What is the value of teaching methodological tools with no inclusion of theoretical support that informs analysis? But what good is the theoretical when students struggle to learn arduous methodology in software like R Studio? Learning to program, from the outset, seems impossible. It is literally learning a new language, one that is mathematical and statistical. Andrew Goldstone articulates some very promising angles to approaching these dilemmas.
When it comes to having the methodological skillset, the big question is “so what?” What can you say about the visualization on your screen? I recently had this problem with my network analysis… okay, I curated data and created networks of characters that conversed with one another in Hamlet. What good is that for scholarship? Well, it is certainly good for my own personal scholarship. We all were told going into these Praxis assignments that the projects were more about getting experience with digital tools than necessarily revealing anything groundbreaking. You need to test the waters before you can commit to a full-on swan-dive. Goldstone understands this, but at the same time was teaching at the Ph.D. level where results mattered. His course sounded intensely painful but very rewarding at the same time.
My experience with R Studio is limited to one class I took. It is really hard software to learn because, beyond software functionality, there is also the problem of interpreting the R language and making it “do stuff” for you. In Goldstone’s fast-paced one-semester textual analysis course, the students sounded highly committed, intelligent and professional but that would be a given going into the design of the course from the outset, I mean they are Ph.D. students. How could he design pedagogy that would inform his students to create intelligent work and mobilize them to ask worthwhile questions of that work? In a very short time frame.
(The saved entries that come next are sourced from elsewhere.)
-- ==== Sys2Proof/Machine/Routines.lean ====
section
/-! DEFINITION. What the routines of the catalogue compute (R147 to R167). The code of the library is no part of the spec; its results
are, and these are they. -/

namespace Sys2Proof.Machine

/-- No os field, where it is optional (R153). -/
def osNone : Nat := 0xFFFFFFFF

/-- A routine's work on the operand store: the store after it, the flags raised, the status, COUNT_OUT. -/
structure OsRes where
  os : Mem
  flags : Nat := 0
  status : Err := .ok
  count : Nat := 0

/-- A 32-bit word of a memory. -/
def w32 (m : Mem) (a : Nat) : Nat := Mem.readLe m a 4

/-- Store an FP32 value in an output format (R64, R153). -/
def putFmt (ieee : Bool) (f : Nat) (r : OsRes) (a x : Nat) : OsRes :=
  let v := sfEncode ieee f x
  { r with os := Mem.writeLe r.os a (sfBits f / 8) v.1, flags := r.flags ||| v.2 }

/-- Apply an operation and keep its flags. -/
def OsRes.op (r : OsRes) (v : Nat × Nat) : OsRes × Nat := ({ r with flags := r.flags ||| v.2 }, v.1)

/-- An exact sum of FP32 values rounded once (R62). -/
def sumFp (ieee : Bool) (xs : List Nat) : Nat × Nat := (xs.foldl (fun (a : Sum320) x => a.addFp .fp32 x) {}).toFp .fp32 ieee

def isNan (x : Nat) : Bool := decide (FF.fp32.val x = .nan)

/-- A positive finite FP32 value. -/
def posFinite (x : Nat) : Bool :=
  match FF.fp32.val x with
  | .fin neg m _ => !neg && decide (m ≠ 0)
  | _ => false

/-- SOFTMAX_MASKED's body (R155). -/
structure SoftD where
  x : Nat
  y : Nat
  mask : Nat
  rows : Nat
  n : Nat
  px : Nat
  py : Nat
  scale : Nat
  fmt : Nat

def softD (b : List Byte) : SoftD :=
  { x := fld b 16 4, y := fld b 20 4, mask := fld b 24 4, rows := fld b 28 4, n := fld b 32 4, px := fld b 36 4, py := fld b 40 4,
    scale := fld b 44 4, fmt := fld b 48 4 }

/-- One row of SOFTMAX_MASKED (R155). -/
def softRow (ieee : Bool) (k : SoftD) (r : OsRes) (i : Nat) : OsRes :=
  let mp := cdiv k.n 1024 * 128
  let keep (j : Nat) : Bool := k.mask == osNone || bit (Mem.read r.os (k.mask + i * mp + j / 8)).toNat (j % 8)
  let xs := (List.range k.n).map fun j => (j, w32 r.os (k.x + i * k.px + 4 * j))
  let on := xs.filter fun e => keep e.1 && e.2 != 0xFF800000
  let out (r : OsRes) (f : Nat → Nat) : OsRes :=
    (List.range k.n).foldl (fun r j => putFmt ieee k.fmt r (k.y + i * k.py + j * (sfBits k.fmt / 8)) (f j)) r
  let infs := on.filter fun e => e.2 == 0x7F800000
  if on.any fun e => isNan e.2 then out r fun _ => FF.fp32.nan
  else if infs ≠ [] then
    let q := (fdiv ieee fone (i2f ieee infs.length).1).1
    out r fun j => if infs.any fun e => e.1 == j then q else 0
  else match on with
    | [] => { (out r fun _ => 0) with flags := r.flags ||| flMaskedRow, count := r.count + 1 }
    | e0 :: rest =>
      let m := rest.foldl (fun a e => fmaxBits a e.2) e0.2
      let es := on.map fun e =>
        let a := fsub ieee e.2 m
        let b := fmul ieee a.1 k.scale
        let c := fexp ieee b.1
        (e.1, c.1, a.2 ||| b.2 ||| c.2)
      let s := sumFp ieee (es.map fun e => e.2.1)
      let ys := es.map fun e => let y := fdiv ieee e.2.1 s.1; (e.1, y.1, e.2.2 ||| y.2)
      let fl := ys.foldl (fun a e => a ||| e.2.2) s.2
      out { r with flags := r.flags ||| fl } fun j => ((List.find? (fun e => e.1 == j) ys).map (·.2.1)).getD 0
It seems that Goldstone had three major takeaways from his experience with this trial run of his course:
“1. Cultivating technical facility with computer tools—including programming
languages—should receive less attention than methodologies for analyzing
quantitative or aggregative evidence. Despite the widespread DH interest in the
former, it has little scholarly use without the latter.
- Studying method requires pedagogically suitable material for study, but good
teaching datasets do not exist. It will require communal effort to create them on
the basis of existing research.
- Following the “theory” model, DH has typically been inserted into curricula as a
single-semester course. Yet as a training in method, the analysis of aggregate data
will undoubtedly require more time, and a different rationale, than that offered by
what Gerald Graff calls “the field-coverage principle” in the curriculum.”
When I took Digital Humanities courses at NYU, the layout of the program was much different than ours. In the first semester of their sequence, you are taking an Intro to Python course that proved to be very challenging, especially to people with little programming experience (like me), because like Goldstone’s course, it met once a week. I struggled with homework and went to office hours every Monday morning. I would have benefited from this back-end approach of learning to look at and analyze what is being quantified before being expected to create it on my own. Then, when I would go back to the programming course at a later time, I would know what to expect to come out of the “other end.”
In DH courses, the internet is our oyster, to mark Goldstone’s second point. In other words, it is all of our responsibility to keep an eye out for that perfect database that has everything we all need (does that exist?). Sometimes it does take being a little creative and problem-solvable, I had to make my Hamletdataset by hand, but is that the worse thing for an intro-level course?
There isn’t much to say about the third point other than as we already have drunk the Kool-Aid of this program, we know, one semester just won’t cut it. There are so many concepts, theories, methods, programs, languages, practitioners and articles to read. We are lucky to call our program home because we get the time we need to delve into all that.
While learning to work with data, we must learn not only how to make the data “do stuff” but know how to ask the right questions of it at the right time. Because as Goldstone points out, how can one be sure a “trend is real, and not a random fluctuation?” It’s fun to look at data and believe you are pointing something worthwhile out. It’s less fun to learn what you’re looking at isn’t actually interesting by someone that knows.
It is important to learn to program because another point Goldstone makes is when using GUI interfaces, you are limited to the confines of the system. He uses Voyant for an example. Without having knowledge of coding, you are literally locked out from asking questions other than what Voyant allows you to. Perhaps this is another weakness in the tool that could be addressed in our letter to Voyant (if that hasn’t happened already).
The problem with learning too much methodology at once is what scholarly good is it serving? A balance of the methodological and the theoretical is essential for keeping checks and balances. I know in my course with R Studio, there was a great deal of both. My professor was a proponent of being sure to include theoretical readings along with practical assignments every week. I learned a great deal, and this class is what turned me on to data and DH. It is only through understanding the theoretical that the methodological clicks in such a way that scholars can ask appropriate questions. This is a very important aspect of pedagogy to me and is something that is put into practice in our program.
And of course, Goldstone makes an excellent point in that having guided datasets for beginner students is a great way for one to get their feet wet; “so that instead of being forced to fish for interesting phenomena in an empty ocean, students can follow a trajectory from exploration to valid argument.” It is always helpful to have a guide, especially when learning something so new and complex as programming and any other kind of work with data.